Circuit arrangements for starting and operating discharge lamps are used in electronic operating devices for discharge lamps. The starting of the discharge lamps is understood hereafter as meaning a preheating of electrode filaments of the discharge lamps during a preheating phase and an ignition of the discharge lamps during an igniting phase. The starting of discharge lamps with a preheating phase and an igniting phase is also known in English as Program Start. The igniting phase follows an operating phase in which the discharge lamp has an arc discharge.
According to the prior art, an electronic operating device for discharge lamps with Program Start requires a circuit arrangement which comprises a control unit that controls the course and sequence of the preheating, igniting and operating phases.
Circuit arrangements with an inverter which feeds energy into one end, respectively, of the electrode filaments via a matching network are known. The other ends, respectively, are connected via a resonant capacitor. The resonant capacitor and a lamp inductor are part of a resonant circuit, which has a resonant frequency which in the undamped case lies at the natural frequency. The matching network is required to transform the source resistance of the inverter into a source resistance of the operating device that is suitable for the operation of discharge lamps. Said resonant circuit is generally a component part of the matching network.
The inverter generates at an inverter output an inverter voltage with an inverter frequency which in a preheating phase lies at a high preheating frequency that is greater than the natural frequency. The value of the resonant capacitor and of the preheating frequency are chosen in such a way as to produce a heating current through the electrode filaments that brings about adequate preheating for the respective type of lamp.
After the preheating phase, the inverter frequency is lowered in an igniting phase until it is close enough to the natural frequency to produce at a connected discharge lamp an ignition voltage that brings about an ignition of the discharge lamp.

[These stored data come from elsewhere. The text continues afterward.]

theorem State.busResetActions_only
    (h : Only P s t) (u : Nat) (h1 : P .edgeDue) (h2 : P .freeCtr) (h3 : P (.mb u)) (h4 : P .outs)
    (h5 : ∀ i, P (.port i)) (h6 : P (.field BOOT.UPDSTS.BUSY.key)) (h7 : P (.field BOOT.UPDSTS.OWNER.key))
    (h8 : P (.field BOOT.UPDSTS.SESSION.key)) (h9 : P (.field LDS.CHG0.P00_P31.key))
    (h10 : P (.field LDS.CHG1.P32_P47.key)) (h11 : ∀ i, P (.field (LDS.RSUM.HBUSED i).key))
    (h12 : ∀ i, P (.field (LDS.RSUM.IDVALID i).key)) (h13 : ∀ i, P (.field (LDS.RSUM.PROFILE i).key))
    (h14 : ∀ i, P (.field (LDS.RSUM.RESULT i).key)) (h15 : ∀ i, P (.field (LDS.RSUM.STATE i).key))
    (h16 : P (.field MBX.BULK.HELD.key)) (h17 : P (.field MBX.BULK.HOLDER.key))
    (h18 : P (.field (MBX.CTRL.BUSY u).key)) (h19 : P (.field (MBX.CTRL.VALID u).key))
    (h20 : P (.field PKM.FENCE.FALLBACK.key)) (h21 : P (.field PKM.FREESTS.WAS.key))
    (h22 : P (.field PKM.GCNT0.FREE.key)) (h23 : P (.field PKM.GCNT0.QUEUED.key))
    (h24 : P (.field PKM.GCNT1.INFLIGHT.key)) (h25 : P (.field PKM.GCNT2.POOLFREE.key))
    (h26 : ∀ i, P (.field (PKM.IQPTR.RPTR i).key)) (h27 : ∀ i, P (.field (PRT.ALTMUX.ACTIVE i).key))
    (h28 : ∀ i, P (.field (PRT.ALTMUX.QBUSY i).key)) (h29 : ∀ i, P (.field (PRT.ALTMUX.QHOLD i).key))
    (h30 : ∀ i, P (.field (PRT.FUSEVT.PGOFF i).key)) (h31 : ∀ i, P (.field (PRT.FUSSTS.FOLD i).key))
    (h32 : ∀ i, P (.field (PRT.FUSSTS.GATEON i).key)) (h33 : ∀ i, P (.field (PRT.FUSSTS.LIMIT i).key))
    (h34 : ∀ i, P (.field (PRT.FUSSTS.PG i).key)) (h35 : ∀ i, P (.field (PRT.HUBSTS.CONNECTION i).key))
    (h36 : ∀ i, P (.field (PRT.HUBSTS.ENABLE i).key)) (h37 : ∀ i, P (.field (PRT.HUBSTS.HIGHSPD i).key))
    (h38 : ∀ i, P (.field (PRT.HUBSTS.LOWSPD i).key)) (h39 : ∀ i, P (.field (PRT.HUBSTS.POWER i).key))
    (h40 : ∀ i, P (.field (PRT.HUBSTS.RESET i).key)) (h41 : ∀ i, P (.field (PRT.HUBSTS.STATE i).key))
    (h42 : ∀ i, P (.field (PRT.HUBSTS.SUSPEND i).key)) (h43 : ∀ i, P (.field (PRT.HUBSTS.TEST i).key))
    (h44 : ∀ i, P (.field (PRT.MTRCNT.DATAHIT i).key)) (h45 : ∀ i, P (.field (PRT.MTRCNT.NAKHIT i).key))
    (h46 : ∀ i, P (.field (PRT.MTRSTS.STRANDED i).key)) (h47 : ∀ i, P (.field (PRT.MTRSTS.WITHDRAWN i).key))
    (h48 : ∀ i, P (.field (PRT.PDSTS.ALTMODE i).key)) (h49 : ∀ i, P (.field (PRT.PDSTS.EVT i).key))
    (h50 : ∀ i, P (.field (PRT.PDSTS.EXPLICIT i).key)) (h51 : ∀ i, P (.field (PRT.PDSTS.OBJPOS i).key))
    (h52 : ∀ i, P (.field (PRT.PDSTS.OPCURR i).key)) (h53 : ∀ i, P (.field (PRT.PDSTS.PWRROLE i).key))
    (h54 : ∀ i, P (.field (PRT.PDSTS.VCSRC i).key)) (h55 : ∀ i, P (.field (PRT.PDSTS.VSEL i).key))
    (h56 : ∀ i, P (.field (PRT.QSTS.STOPPED i).key)) (h57 : ∀ i, P (.field (PRT.TCEVT.OOS i).key))
    (h58 : ∀ i, P (.field (PRT.TCEVT.WETOUT i).key)) (h59 : ∀ i, P (.field (PRT.TCSTS.MOISTOK i).key))
    (h60 : ∀ i, P (.field (PRT.TCSTS.OOS i).key)) (h61 : ∀ i, P (.field (PRT.TCSTS.ORIENT i).key))
    (h62 : ∀ i, P (.field (PRT.TCSTS.RPADV i).key)) (h63 : ∀ i, P (.field (PRT.TCSTS.TCSTATE i).key))
    (h64 : ∀ i, P (.field (PRT.TCSTS.WET i).key)) (h65 : ∀ i, P (.field (PRT.TCSTS.WETGND i).key))
    (h66 : ∀ i, P (.field (PRT.TCSTS.WETPIN i).key)) (h67 : ∀ i, P (.field (PRT.TCSTS.WETVBUS i).key))
    (h68 : ∀ i, P (.field (PRT.VCONN.ON i).key)) (h69 : ∀ i, P (.field (PWR.PALLOW.SHED i).key))
    (h70 : ∀ i, P (.field (PWR.PALLOW.WAIT i).key)) (h71 : ∀ i, P (.field (PWR.PBOOK.COMMIT i).key))
    (h72 : ∀ i, P (.field (PWR.PBOOK.CONTRACT i).key)) (h73 : ∀ i, P (.field (PWR.QBOOK.COMMIT i).key))
    (h74 : ∀ i, P (.field (PWR.QBOOK.CONTRACT i).key)) (h75 : P (.field PWR.TOTCOM.COMMIT.key))
    (h76 : P (.field PWR.TOTCON.CONTRACT.key)) (h77 : ∀ i, P (.field (SWX.CNTA.STALE i).key))
    (h78 : ∀ i, P (.field (SWX.CNTB.RLYWD i).key)) (h79 : P (.field (UPS.CNT0.ABORTCNT u).key))
    (h80 : P (.field (UPS.EVT.CTLABORT u).key)) (h81 : P (.field (UPS.STS.STAGED u).key)) (h82 : P .sw)
    (h83 : ∀ i, P (.up i)) (h84 : P .upd) :
    Only P s (t.busResetActions u) := by
  unfold State.busResetActions
  repeat' with_reducible first
    | assumption | apply Only.modUp | apply State.ctlAbort_only | apply State.dropStale_only
    | apply State.mbxRelease_only | apply State.portResets_only | apply State.rtClear_only
    | apply State.updAbort_only | apply h5 | apply h11 | apply h12 | apply h13 | apply h14 | apply h15 | apply h26
    | apply h27 | apply h28 | apply h29 | apply h30 | apply h31 | apply h32 | apply h33 | apply h34 | apply h35
    | apply h36 | apply h37 | apply h38 | apply h39 | apply h40 | apply h41 | apply h42 | apply h43 | apply h44
    | apply h45 | apply h46 | apply h47 | apply h48 | apply h49 | apply h50 | apply h51 | apply h52 | apply h53
    | apply h54 | apply h55 | apply h56 | apply h57 | apply h58 | apply h59 | apply h60 | apply h61 | apply h62
    | apply h63 | apply h64 | apply h65 | apply h66 | apply h67 | apply h68 | apply h69 | apply h70 | apply h71
    | apply h72 | apply h73 | apply h74 | apply h77 | apply h78 | apply h83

The ignition of the discharge lamp is followed by an operating phase. In this phase, controlled variables, such as for example lamp power or lamp current, are fed to a controller. The controller uses a manipulated variable to act on the inverter frequency in such a way that a desired lamp power or a desired lamp current is produced.
The described prior art is described in various embodiments in the following documents:    EP 0 845 928 (Mita)    EP 0 930 808 (Kanazawa)
In the prior art, a control unit which sets the required inverter frequency in the correct time sequence in the respective phases is required. Moreover, the control unit must deactivate the control of the lamp power or lamp current during the preheating and igniting phases, since an inverter frequency which does not depend on the lamp power or lamp current is required in these phases.
With increasing cost pressure in respect of the operating devices for discharge lamps with which the invention is concerned, it is becoming increasingly important to dispense with parts of these operating devices.